I wouldn’t say this is complexity but it is in fact flexibility. Because one can always choose not to utilize the new features but only take advantage of the file size reduction. Also, we’re providing SVGs as well for those who want to use Material Symbols as before without changing their integration process.

For v1 of Material Symbols, we chose the axes based on popularity and what worked best in the context of icons. The four axes we chose for Material Symbols were what users were most familiar with and would work best in terms of offering design flexibility.

Why was Material Symbols created, what is the utility?

I was intrigued by variable fonts when I first learned about its capabilities for fonts and thought about carrying over these awesome capabilities over to our icons.

We saw high-value opportunities in evolving our traditional icon format to Material Symbols using the Variable Font technology to improve icons’ design flexibility, user experience, and accessibility benefits. In fact, Google Fonts developed numerous Variable fonts and it is common in typography, but applying the Variable Font concept to icons seemed like a wild idea in the beginning.

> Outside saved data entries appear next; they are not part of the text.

-- ==== Sys2Proof/Machine/Stream.lean ====
section
/-! DEFINITION. Receive streams (R345 to R359), the stream commands and buffers (R348 to R368), and their registers. -/

namespace Sys2Proof.Machine

/-! ### Sample time (R380) -/

/-- Cycle in which sample `x` starts. -/
def sampleClk (s : State) (x : Int) : Int := (x * 1280000000000 / s.fs - s.tim.base) / 1024

/-- Sample time at present. -/
def sampleNow (s : State) : Nat := s.t1280 * s.fs / 1280000000000

/-! ### Descriptors (R346, R350, R360) -/

/-- Samples in a packet (R346). -/
def ptimeS (rate96 : Bool) (code : Nat) : Nat := ([6, 12, 16, 48] : List Nat).getD code 48 * (if rate96 then 2 else 1)

def descS (s : State) (d : List Word) : Nat := ptimeS s.rate96 (fld (wAt d 0) 6 4)
def descCh (d : List Word) : Nat := fld (wAt d 0) 14 8
def descFmt (d : List Word) : Nat := fld (wAt d 0) 1 0
def descMask (d : List Word) : Nat := (wAt d 11).toNat + 2 ^ 32 * (wAt d 12).toNat
def rxLo (d : List Word) : Nat := fld (wAt d 9) 15 0
def rxBase (d : List Word) : Nat := fld (wAt d 10) 11 0
def txBase (d : List Word) : Nat := fld (wAt d 10) 9 0
def redEn (d : List Word) : Bool := bit (wAt d 2) 4
def blueEn (d : List Word) : Bool := bit (wAt d 2) 12
def redPort (d : List Word) : Nat := fld (wAt d 2) 1 0
def bluePort (d : List Word) : Nat := fld (wAt d 2) 9 8

/-- Octets of one sample of one channel on the wire. -/
def fmtBytes (f : Nat) : Nat := if f = 0 then 3 else if f = 1 then 2 else 4

/-- Fields of a stream that only its creation sets. -/
def RxRt.d0 (r : RxRt) : List Word := (r.descs.headD (0, [])).2

/-- BUF (R368). -/
def rxBuf (s : State) (d : List Word) : Nat :=
  let n := 2 * (rxLo d + descS s d)
  if 2 ^ n.log2 = n then n else 2 ^ (n.log2 + 1)

/-- KiB a receive slot needs (R368). -/
def rxKiB (s : State) (d : List Word) : Nat := ceilDiv (descCh d * rxBuf s d * 4) 1024

/-- Frame size on a port (R346, R348). -/
def frameSize (c : Committed) (p n bytes : Nat) : Nat :=
  58 + (if fld (c.reg (portReg p 0x1C)) 11 0 = 0 then 0 else 4) + n * bytes

/-! ### Counters of a slot (R374, R375) -/

def rxReg (slot off : Nat) : Nat := R.strRx + 0x40 * slot + off
def txReg (slot off : Nat) : Nat := R.strTx + 0x40 * slot + off

def strEvt (s : State) (b : Nat) : State := s.evt R.strEvtStatus b

/-- Count in a slot and raise a status bit. -/
def rxCount (s : State) (slot off b : Nat) : State := strEvt (s.inc (rxReg slot off)) b

def State.rxs (s : State) (slot : Nat) : List RxRt := tabGetD s.str.rx slot []

def State.setRxs (s : State) (slot : Nat) (l : List RxRt) : State :=
  { s with str := { s.str with rx := if l.isEmpty then tabDel s.str.rx slot else tabSet s.str.rx slot l } }

/-- Replace the stream of a slot that started at `r.start`. -/
def State.putRx (s : State) (slot : Nat) (r : RxRt) : State :=
  s.setRxs slot ((s.rxs slot).map fun x => if x.start == r.start then r else x)

def State.rxAt (s : State) (slot start : Nat) : Option RxRt := (s.rxs slot).find? (·.start == start)

/-- The newest stream of a slot that has begun. -/
def rxNewest (s : State) (slot t : Nat) : Option RxRt := (s.rxs slot).find? fun r => decide (r.start ≤ t)

/-! ### RTP (R351, R352) -/

/-- An RTP packet: version, payload type, sequence number, timestamp, SSRC, payload without CSRC list, extension and padding. -/
structure Rtp where
  ver : Nat
  pt : Nat
  seq : Nat
  ts : Nat
  ssrc : Nat
  body : List Byte

def rtpOf (l : List Byte) : Rtp :=
  let b0 := (l.getD 0 0).toNat
  let after := l.drop (12 + 4 * (b0 % 16))
  let after := if b0.testBit 4 then after.drop (4 + 4 * beNat ((after.drop 2).take 2)) else after
  let pad := if b0.testBit 5 then (after.getLastD 0).toNat else 0
  { ver := b0 / 64
    pt := (l.getD 1 0).toNat % 128
    seq := beNat ((l.drop 2).take 2)
    ts := beNat ((l.drop 4).take 4)
    ssrc := beNat ((l.drop 8).take 4)
    body := after.take (after.length - pad) }

/-- R352: the time congruent to a timestamp nearest to the present. -/
def extendTs (now ts : Nat) : Int := now + signedOf 32 (bitsOf 32 ((ts : Int) - now))

/-- One sample from its octets (R352). -/
def sampleOf (f : Nat) (b : List Byte) : Int :=
  let v := beNat b
  match f with
  | 1 => signedOf 32 (v * 65536)
  | 0 => signedOf 32 (v * 256)
  | _ => signedOf 32 (v % 2 ^ 24 * 256)

/-- Payload as rows of channels, one row a sample. -/
def rowsOf (d : List Word) (n : Nat) (body : List Byte) : List (List Int) :=
  let f := descFmt d
  chunk (descCh d) n ((chunk (fmtBytes f) (n * descCh d) body).map (sampleOf f))

/-- Cut-off of a packet whose first sample has time `t`, in sample time (R354). -/
def cutOff (s : State) (d : List Word) (t : Int) : Int :=
  t + rxLo d - (if inPair s then (if s.rate96 then 8 else 4) else 0)

/-- Sequence numbers later in the modulo order (R356). -/
def seqAfter (a b : Nat) : Bool := decide (0 < (a + 65536 - b) % 65536) && decide ((a + 65536 - b) % 65536 < 32768)

/-- The last 256 numbers are kept for duplicates; samples only while they can still be released (R355). -/
def prune (relT : Nat) (d : List Word) (l : List RxPkt) : List RxPkt :=
  (l.take 256).map fun p => if p.t + p.s + rxLo d < (relT : Int) then { p with samples := [], pay := [] } else p

/-- Note a margin in nanoseconds (R358). -/
def noteMargin (r : RxRt) (m : Int) : RxRt :=
  { r with
    mMin := if r.mCnt = 0 then m else min r.mMin m
    mSum := r.mSum + m
    mCnt := r.mCnt + 1 }

/-- A second copy of a packet that is kept (R355). -/
def dupCopy (slot : Nat) (r : RxRt) (p : RxPkt) (red : Bool) (q : RxPkt) (s : State) : State :=
  let s := (s.inc (rxReg slot 8)).inc R.strCntDup
  let differ := p.pay != q.pay && !p.pay.isEmpty
  let p' := { p with red := p.red || red, blue := p.blue || !red }
  let p' := if differ && red && !p.red then { p' with samples := q.samples, pay := q.pay, t := q.t } else p'
  let s := s.putRx slot { r with pkts := r.pkts.map fun x => if x.seq == p.seq then p' else x }
  if differ then rxCount s slot 0x20 5 else s

/-- A matched and well-formed packet meets its cut-off, the buffer and the copies already kept (R354, R355). -/
def placePacket (slot : Nat) (r : RxRt) (red : Bool) (x : Rtp) (s : State) : State :=
  let d := r.d0
  let n := descS s d
  let t := extendTs (sampleNow s) x.ts
  let cut := sampleClk s (cutOff s d t)
  let margin := ((cutOff s d t) * 1280000000000 / s.fs - s.t1280) / 1280
  let known := r.pkts.find? fun p => p.seq == x.seq
  let q : RxPkt :=
    { seq := x.seq
      t := t
      s := n
      red := red
      blue := !red
      samples := rowsOf d n x.body
      pay := x.body }
  let r := { r with seen := if red then (true, r.seen.2) else (r.seen.1, true) }
  let r := if known.isNone then noteMargin r margin else r
  if cut < (s.clk : Int) then
    let r := if known.isNone then
        { r with pkts := prune s.str.relT d ({ q with samples := [], pay := [], late := true } :: r.pkts) } else r
    (rxCount (s.putRx slot r) slot 0xC 1).inc R.strCntLate
  else if (s.t1280 * s.fs : Int) + (rxBuf s d - n : Nat) * 1280000000000 < (t + rxLo d) * 1280000000000 then
    rxCount (s.putRx slot r) slot 0x14 2
  else
    match known with
    | some p => dupCopy slot r p red q s
    | none =>
      let chg := match r.ssrc with
        | some v => v != x.ssrc
        | none => false
      let s := s.putRx slot { r with pkts := prune s.str.relT d (q :: r.pkts), ssrc := some x.ssrc }
      let s := s.setNat (rxReg slot 0x28) x.ssrc
      if chg then rxCount s slot 0x24 4 else s

/-- STREAM_PACKET. -/
def doStreamPacket (port : Nat) (d : Dgram) (s : State) : State :=
  if !(portUp s port && portEn s port && d.ok) then s
  else
    match legMatch s port d.srcIp d.dstIp d.dstUdp with
    | none => s
    | some (slot, start, red) =>
      match s.rxAt slot start with
      | none => s
      | some r =>
        let x := rtpOf d.payload
        let w := r.d0
        if x.ver = 2 ∧ x.pt = fld (wAt w 1) 6 0 ∧ 12 ≤ d.payload.length
            ∧ x.body.length = descCh w * descS s w * fmtBytes (descFmt w) then placePacket slot r red x s
        else rxCount s slot 0x18 3

def execStreamPacket (port : Nat) (d : Dgram) (s : State) : Host.Outcome State Fault Refusal :=
  .next (settle (doStreamPacket port d s))

/-! ### Cut-off (R355, R357) -/

/-- Cycle of the cut-off of a sequence number: from its own copy, else by the spacing from the newest packet known. -/
def cutDue (s : State) (r : RxRt) (seq : Nat) : Option Nat :=
  let d := r.d0
  let at_ (t : Int) : Nat := (sampleClk s (cutOff s d t)).toNat
  match r.pkts.find? (·.seq == seq) with
  | some p => some (at_ p.t)
  | none => r.pkts.head?.map fun p => at_ (p.t + signedOf 16 (bitsOf 16 ((seq : Int) - p.seq)) * descS s d)

/-- A lost packet (R355). -/
def countLost (s : State) (slot : Nat) : State :=
  let s := (rxCount s slot 0x10 0).inc R.strCntLost
  s.setBit (R.strRxLossMap + 4 * (slot / 32)) (slot % 32) true

def closeWait (r : RxRt) (seq : Nat) : RxRt := { r with waits := r.waits.filter (· != seq) }

/-- What a decided packet and the partner's report of it lead to (R357): the exchange closes, or waits for a payload. -/
def exchange (slot seq : Nat) (r : RxRt) (s : State) : State :=
  match tabGet r.reports seq with
  | none => s
  | some (present, crc) =>
    match r.pkts.find? (fun p => p.seq == seq && !p.late) with
    | some p =>
      if !present then
        sendPair (s.putRx slot (closeWait r seq)) mkFill [slot, seq, bitsOf 64 p.t] p.pay
      else if crc = crc32c p.pay then s.putRx slot (closeWait r seq)
      else
        let s := rxCount s slot 0x20 5
        if isPref s then s.putRx slot (closeWait r seq) else sendPair s mkAsk [slot, seq] []
    | none => if present then s else s.putRx slot (closeWait r seq)

/-- PACKET_CUTOFF: presence is decided once; in a pair it is reported to the partner. -/
def doPacketCutoff (slot seq : Nat) (s : State) : State :=
  match rxNewest s slot s.tick with
  | none => s
  | some r =>
    let due := (cutDue s r seq).getD s.clk
    if r.stop.isNone ∧ seq < 65536 ∧ r.decided.contains seq = false ∧ s.dueOk due = true then
      let s := s.atClk due
      let pkt := r.pkts.find? fun p => p.seq == seq && !p.late
      let pair := inPair s && partnerUp s
      let r := { r with
        decided := (seq :: r.decided).take 256
        waits := if pair then r.waits ++ [seq] else r.waits }
      let s := s.putRx slot r
      let crc := match pkt with
        | some p => crc32c p.pay
        | none => 0
      let s := if pair then sendPair s mkPresence [slot, seq, b2n pkt.isSome, crc] [] else s
      let s := if pkt.isSome then s.inc (rxReg slot 4) else countLost s slot
      if pair then exchange slot seq r s else s
    else s

def execPacketCutoff (slot seq : Nat) (s : State) : Host.Outcome State Fault Refusal :=
  .next (settle (doPacketCutoff slot seq s))

/-! ### Margins (R358, R376) -/

def publishMargin (s : State) (slot : Nat) (r : RxRt) : State :=
  let s' := s.putRx slot { r with
    mMin := 0
    mSum := 0
    mCnt := 0
    seen := (false, false)
    seenLast := r.seen }
  if r.mCnt = 0 then s'
  else
    let s' := (s'.setReg (rxReg slot 0x2C) (wdI r.mMin)).setReg (rxReg slot 0x30) (wdI (rneDiv r.mSum r.mCnt))
    if r.mMin < s.regNat R.strMarginWarn then strEvt s' 6 else s'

We spent a lot of time researching and prototyping the new symbols to find the right approach to develop the Material Symbols.

There are 2 big benefits we considered for creating Material Symbols. First, Material Symbols don’t require additional files for more variants and are therefore optimized for size and speed. Second, Material Symbols offer an ability to make adjustments that weren’t possible previously with the traditional icon format.

For designers, it provides subtle yet invaluable adjustments for optimizing the user experience and accessibility benefits; the four axes Material Symbols provide enables a wide range of styles for icon styles that opens up design flexibility greatly.

For developers, Traditional font/symbol storage requires multiple files, and takes up large amounts of storage space and network latency. Variable fonts can put all variations in one file, optimizing for storage space.

For both, when using variable fonts, there’s a benefit of not having to choose just one or a few styles to speed up performance. Variable fonts are able to provide users with all available styles with just one file, which also means that now you can do CSS animation between different styles of icons with one file.

How does it work?

Traditionally icons are designed by hand one by one. If we needed icons with different stroke weights, those would be created manually. Material Symbols are technically a new font and not a simple vector drawing. Since Material Symbols are created in a font development tool, the produced symbols also have the characteristics only seen in fonts and users are able to take advantage of features like the 4 stylistic attributes: Fill, Optical Size, Weight and Grade.

Identifying with icons

Have you ever been surprised by where Material Icons show up, or how people are using them, whether it’s the context, or the meaning ascribed to them?

The material icons are everywhere in the digital and physical world! Our icons are open source icons and it’s truly amazing to see them on physical digital screens and randomly see them while browsing the web. If you ever visit and walk around NYC, you would see our Material icons on LinkNYC machine, which is a public digital billboard on the streets. On the other hand, we partnered up with MoMa design studio to use Material icons as the museum’s physical navigational signages, which was an incredible sight to see.

Where do you see yourself reflected in the work? Your perspective, personality, experience, etc?

My personality is actually the opposite of what I do for icons. I’m clumsy, would spill coffee everywhere and don’t stick to schedules. I think my icon creation speaks to my inner Hyde where I need to stick to a strict system, be pixel perfect and work for every context imaginable. As funny as it sounds, I believe icons are sort of an outlet for me to be more balanced in my life.